-- ==== Sys2Proof/Laws/Operands.lean ====
section
/-! SUPPORT. What the resolver, `Read`, `Write` and a dispatch do, said once each. -/

namespace Sys2Proof.Machine

/-! ### The resolver -/

section Resolve
variable (h : Hint) (m : Mode) (s : State)

@[simp] theorem resolve_regs : (resolve h m s).2.regs = s.regs := by cases m <;> cases h <;> rfl
@[simp] theorem resolve_x (r : Reg) : (resolve h m s).2.x r = s.x r := by cases m <;> cases h <;> rfl
@[simp] theorem resolve_ex : (resolve h m s).2.ex = s.ex := by cases m <;> cases h <;> rfl
@[simp] theorem resolve_skip : (resolve h m s).2.skip = s.skip := by cases m <;> cases h <;> rfl
@[simp] theorem resolve_status : (resolve h m s).2.status = s.status := by cases m <;> cases h <;> rfl
@[simp] theorem resolve_icount : (resolve h m s).2.icount = s.icount := by cases m <;> cases h <;> rfl
@[simp] theorem resolve_limit : (resolve h m s).2.limit = s.limit := by cases m <;> cases h <;> rfl
@[simp] theorem resolve_mem : (resolve h m s).2.mem = s.mem := by cases m <;> cases h <;> rfl
@[simp] theorem resolve_memRead (a : Word) : (resolve h m s).2.memRead a = s.memRead a := by
  cases m <;> cases h <;> rfl

/-- `pc` moves past the extra word, if there is one (R114, R116). -/
@[simp] theorem resolve_pc : (resolve h m s).2.pc = s.pc + BitVec.ofNat 16 m.extra.length := by
  cases m <;> cases h <;> simp [resolve, Mode.extra]

end Resolve

@[simp] theorem resolve_sp (h : Hint) (m : Mode) (s : State) : (resolve h m s).2.sp = s.sp + spMove h m := by
  cases m <;> cases h <;> simp [resolve, spMove, BitVec.sub_eq_add_neg]

section Both
variable (b a : Mode) (s : State)

@[simp] theorem resolveBoth_regs : (resolveBoth b a s).st.regs = s.regs := by simp [resolveBoth]
@[simp] theorem resolveBoth_x (r : Reg) : (resolveBoth b a s).st.x r = s.x r := by simp [resolveBoth]
@[simp] theorem resolveBoth_ex : (resolveBoth b a s).st.ex = s.ex := by simp [resolveBoth]
@[simp] theorem resolveBoth_skip : (resolveBoth b a s).st.skip = s.skip := by simp [resolveBoth]
@[simp] theorem resolveBoth_status : (resolveBoth b a s).st.status = s.status := by simp [resolveBoth]
@[simp] theorem resolveBoth_icount : (resolveBoth b a s).st.icount = s.icount := by simp [resolveBoth]
@[simp] theorem resolveBoth_limit : (resolveBoth b a s).st.limit = s.limit := by simp [resolveBoth]
@[simp] theorem resolveBoth_mem : (resolveBoth b a s).st.mem = s.mem := by simp [resolveBoth]
@[simp] theorem resolveBoth_memRead (p : Word) : (resolveBoth b a s).st.memRead p = s.memRead p := by
  simp [resolveBoth]
@[simp] theorem resolveBoth_pc : (resolveBoth b a s).st.pc =
    s.pc + BitVec.ofNat 16 b.extra.length + BitVec.ofNat 16 a.extra.length := by simp [resolveBoth]
@[simp] theorem resolveBoth_sp : (resolveBoth b a s).st.sp = s.sp + spMove .b b + spMove .a a := by
  simp [resolveBoth]

end Both

/-- A destination is general register `r` exactly when its mode names it. -/
theorem resolve_fst_reg {h : Hint} {m : Mode} {s : State} {r : Reg} :
    (resolve h m s).1 = .reg r ↔ m = .reg r := by
  cases m <;> cases h <;> simp [resolve]

theorem resolve_fst_sp {h : Hint} {m : Mode} {s : State} : (resolve h m s).1 = .sp ↔ m = .sp := by
  cases m <;> cases h <;> simp [resolve]

theorem resolve_fst_pc {h : Hint} {m : Mode} {s : State} : (resolve h m s).1 = .pc ↔ m = .pc := by
  cases m <;> cases h <;> simp [resolve]

theorem resolve_fst_ex {h : Hint} {m : Mode} {s : State} : (resolve h m s).1 = .ex ↔ m = .ex := by
  cases m <;> cases h <;> simp [resolve]

/-! ### `Write` -/

section Write
variable (o : Operand) (v : Word) (s : State)

@[simp] theorem writeOp_skip : (writeOp o v s).skip = s.skip := by cases o <;> rfl
@[simp] theorem writeOp_status : (writeOp o v s).status = s.status := by cases o <;> rfl
@[simp] theorem writeOp_icount : (writeOp o v s).icount = s.icount := by cases o <;> rfl
@[simp] theorem writeOp_limit : (writeOp o v s).limit = s.limit := by cases o <;> rfl

theorem writeOp_x (r : Reg) : (writeOp o v s).x r = if o = .reg r then v else s.x r := by
  cases o <;> simp [writeOp, eq_comm]

theorem writeOp_sp : (writeOp o v s).sp = if o = .sp then v else s.sp := by cases o <;> simp [writeOp]
theorem writeOp_pc : (writeOp o v s).pc = if o = .pc then v else s.pc := by cases o <;> simp [writeOp]
theorem writeOp_ex : (writeOp o v s).ex = if o = .ex then v else s.ex := by cases o <;> simp [writeOp]

/-- `Write` stores at most the word its operand names. -/
theorem writeOp_mem : (writeOp o v s).mem = match o.memAddr with
    | some p => s.mem.write p v
    | none => s.mem := by
  cases o <;> rfl

theorem writeOp_memRead (p : Word) :
    (writeOp o v s).memRead p = if o = .mem p then v else s.memRead p := by
  cases o <;> simp [writeOp, eq_comm]

end Write

/-- Reading an operand back after writing it: a literal keeps its value, every location gives what was written. -/
theorem readOp_writeOp (o : Operand) (v : Word) (s : State) :
    readOp o (writeOp o v s) = match o with
      | .lit n => n
      | .reg _ | .sp | .pc | .ex | .mem _ => v := by
  cases o <;> simp [readOp, writeOp]

/-! ### A dispatch -/

/-- A skipped basic instruction: its operands are resolved, `skip` is cleared, the body does not run (R136). -/
theorem dispatchBasic_skipped (body : Operand → Operand → State → State) (b a : Mode) (s : State)
    (h : s.skip = true) :
    dispatchBasic body b a s = .next ((resolveBoth b a s.fetched).st.setSkip false) := by
  simp [dispatchBasic, h]

/-- An executed basic instruction: the body runs on the resolved operands (R135). -/
theorem dispatchBasic_executed (body : Operand → Operand → State → State) (b a : Mode) (s : State)
    (h : s.skip = false) :
    dispatchBasic body b a s =
      .next (body (resolveBoth b a s.fetched).b (resolveBoth b a s.fetched).a
        (resolveBoth b a s.fetched).st) := by
  simp [dispatchBasic, h]

theorem dispatchSpecial_skipped (body : Operand → State → State) (a : Mode) (s : State)
    (h : s.skip = true) :
    dispatchSpecial body a s = .next ((resolve .a a s.fetched).2.setSkip false) := by
  simp [dispatchSpecial, h]

theorem dispatchSpecial_executed (body : Operand → State → State) (a : Mode) (s : State)
    (h : s.skip = false) :
    dispatchSpecial body a s =
      .next (body (resolve .a a s.fetched).1 (resolve .a a s.fetched).2) := by
  simp [dispatchSpecial, h]

end Sys2Proof.Machine
end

----------

Transcribe every record above word for word.

▶ _Expected answer_:
-- ==== Sys2Proof/Laws/Operands.lean ====
section
/-! SUPPORT. What the resolver, `Read`, `Write` and a dispatch do, said once each. -/

namespace Sys2Proof.Machine

/-! ### The resolver -/

section Resolve
variable (h : Hint) (m : Mode) (s : State)

@[simp] theorem resolve_regs : (resolve h m s).2.regs = s.regs := by cases m <;> cases h <;> rfl
@[simp] theorem resolve_x (r : Reg) : (resolve h m s).2.x r = s.x r := by cases m <;> cases h <;> rfl
@[simp] theorem resolve_ex : (resolve h m s).2.ex = s.ex := by cases m <;> cases h <;> rfl
@[simp] theorem resolve_skip : (resolve h m s).2.skip = s.skip := by cases m <;> cases h <;> rfl
@[simp] theorem resolve_status : (resolve h m s).2.status = s.status := by cases m <;> cases h <;> rfl
@[simp] theorem resolve_icount : (resolve h m s).2.icount = s.icount := by cases m <;> cases h <;> rfl
@[simp] theorem resolve_limit : (resolve h m s).2.limit = s.limit := by cases m <;> cases h <;> rfl
@[simp] theorem resolve_mem : (resolve h m s).2.mem = s.mem := by cases m <;> cases h <;> rfl
@[simp] theorem resolve_memRead (a : Word) : (resolve h m s).2.memRead a = s.memRead a := by
  cases m <;> cases h <;> rfl

/-- `pc` moves past the extra word, if there is one (R114, R116). -/
@[simp] theorem resolve_pc : (resolve h m s).2.pc = s.pc + BitVec.ofNat 16 m.extra.length := by
  cases m <;> cases h <;> simp [resolve, Mode.extra]

end Resolve

@[simp] theorem resolve_sp (h : Hint) (m : Mode) (s : State) : (resolve h m s).2.sp = s.sp + spMove h m := by
  cases m <;> cases h <;> simp [resolve, spMove, BitVec.sub_eq_add_neg]

section Both
variable (b a : Mode) (s : State)

@[simp] theorem resolveBoth_regs : (resolveBoth b a s).st.regs = s.regs := by simp [resolveBoth]
@[simp] theorem resolveBoth_x (r : Reg) : (resolveBoth b a s).st.x r = s.x r := by simp [resolveBoth]
@[simp] theorem resolveBoth_ex : (resolveBoth b a s).st.ex = s.ex := by simp [resolveBoth]
@[simp] theorem resolveBoth_skip : (resolveBoth b a s).st.skip = s.skip := by simp [resolveBoth]
@[simp] theorem resolveBoth_status : (resolveBoth b a s).st.status = s.status := by simp [resolveBoth]
@[simp] theorem resolveBoth_icount : (resolveBoth b a s).st.icount = s.icount := by simp [resolveBoth]
@[simp] theorem resolveBoth_limit : (resolveBoth b a s).st.limit = s.limit := by simp [resolveBoth]
@[simp] theorem resolveBoth_mem : (resolveBoth b a s).st.mem = s.mem := by simp [resolveBoth]
@[simp] theorem resolveBoth_memRead (p : Word) : (resolveBoth b a s).st.memRead p = s.memRead p := by
  simp [resolveBoth]
@[simp] theorem resolveBoth_pc : (resolveBoth b a s).st.pc =
    s.pc + BitVec.ofNat 16 b.extra.length + BitVec.ofNat 16 a.extra.length := by simp [resolveBoth]
@[simp] theorem resolveBoth_sp : (resolveBoth b a s).st.sp = s.sp + spMove .b b + spMove .a a := by
  simp [resolveBoth]

end Both

/-- A destination is general register `r` exactly when its mode names it. -/
theorem resolve_fst_reg {h : Hint} {m : Mode} {s : State} {r : Reg} :
    (resolve h m s).1 = .reg r ↔ m = .reg r := by
  cases m <;> cases h <;> simp [resolve]

theorem resolve_fst_sp {h : Hint} {m : Mode} {s : State} : (resolve h m s).1 = .sp ↔ m = .sp := by
  cases m <;> cases h <;> simp [resolve]

theorem resolve_fst_pc {h : Hint} {m : Mode} {s : State} : (resolve h m s).1 = .pc ↔ m = .pc := by
  cases m <;> cases h <;> simp [resolve]

theorem resolve_fst_ex {h : Hint} {m : Mode} {s : State} : (resolve h m s).1 = .ex ↔ m = .ex := by
  cases m <;> cases h <;> simp [resolve]

/-! ### `Write` -/

section Write
variable (o : Operand) (v : Word) (s : State)

@[simp] theorem writeOp_skip : (writeOp o v s).skip = s.skip := by cases o <;> rfl
@[simp] theorem writeOp_status : (writeOp o v s).status = s.status := by cases o <;> rfl
@[simp] theorem writeOp_icount : (writeOp o v s).icount = s.icount := by cases o <;> rfl
@[simp] theorem writeOp_limit : (writeOp o v s).limit = s.limit := by cases o <;> rfl

theorem writeOp_x (r : Reg) : (writeOp o v s).x r = if o = .reg r then v else s.x r := by
  cases o <;> simp [writeOp, eq_comm]

theorem writeOp_sp : (writeOp o v s).sp = if o = .sp then v else s.sp := by cases o <;> simp [writeOp]
theorem writeOp_pc : (writeOp o v s).pc = if o = .pc then v else s.pc := by cases o <;> simp [writeOp]
theorem writeOp_ex : (writeOp o v s).ex = if o = .ex then v else s.ex := by cases o <;> simp [writeOp]

/-- `Write` stores at most the word its operand names. -/
theorem writeOp_mem : (writeOp o v s).mem = match o.memAddr with
    | some p => s.mem.write p v
    | none => s.mem := by
  cases o <;> rfl

theorem writeOp_memRead (p : Word) :
    (writeOp o v s).memRead p = if o = .mem p then v else s.memRead p := by
  cases o <;> simp [writeOp, eq_comm]

end Write

/-- Reading an operand back after writing it: a literal keeps its value, every location gives what was written. -/
theorem readOp_writeOp (o : Operand) (v : Word) (s : State) :
    readOp o (writeOp o v s) = match o with
      | .lit n => n
      | .reg _ | .sp | .pc | .ex | .mem _ => v := by
  cases o <;> simp [readOp, writeOp]

/-! ### A dispatch -/

/-- A skipped basic instruction: its operands are resolved, `skip` is cleared, the body does not run (R136). -/
theorem dispatchBasic_skipped (body : Operand → Operand → State → State) (b a : Mode) (s : State)
    (h : s.skip = true) :
    dispatchBasic body b a s = .next ((resolveBoth b a s.fetched).st.setSkip false) := by
  simp [dispatchBasic, h]

/-- An executed basic instruction: the body runs on the resolved operands (R135). -/
theorem dispatchBasic_executed (body : Operand → Operand → State → State) (b a : Mode) (s : State)
    (h : s.skip = false) :
    dispatchBasic body b a s =
      .next (body (resolveBoth b a s.fetched).b (resolveBoth b a s.fetched).a
        (resolveBoth b a s.fetched).st) := by
  simp [dispatchBasic, h]

theorem dispatchSpecial_skipped (body : Operand → State → State) (a : Mode) (s : State)
    (h : s.skip = true) :
    dispatchSpecial body a s = .next ((resolve .a a s.fetched).2.setSkip false) := by
  simp [dispatchSpecial, h]

theorem dispatchSpecial_executed (body : Operand → State → State) (a : Mode) (s : State)
    (h : s.skip = false) :
    dispatchSpecial body a s =
      .next (body (resolve .a a s.fetched).1 (resolve .a a s.fetched).2) := by
  simp [dispatchSpecial, h]

end Sys2Proof.Machine
end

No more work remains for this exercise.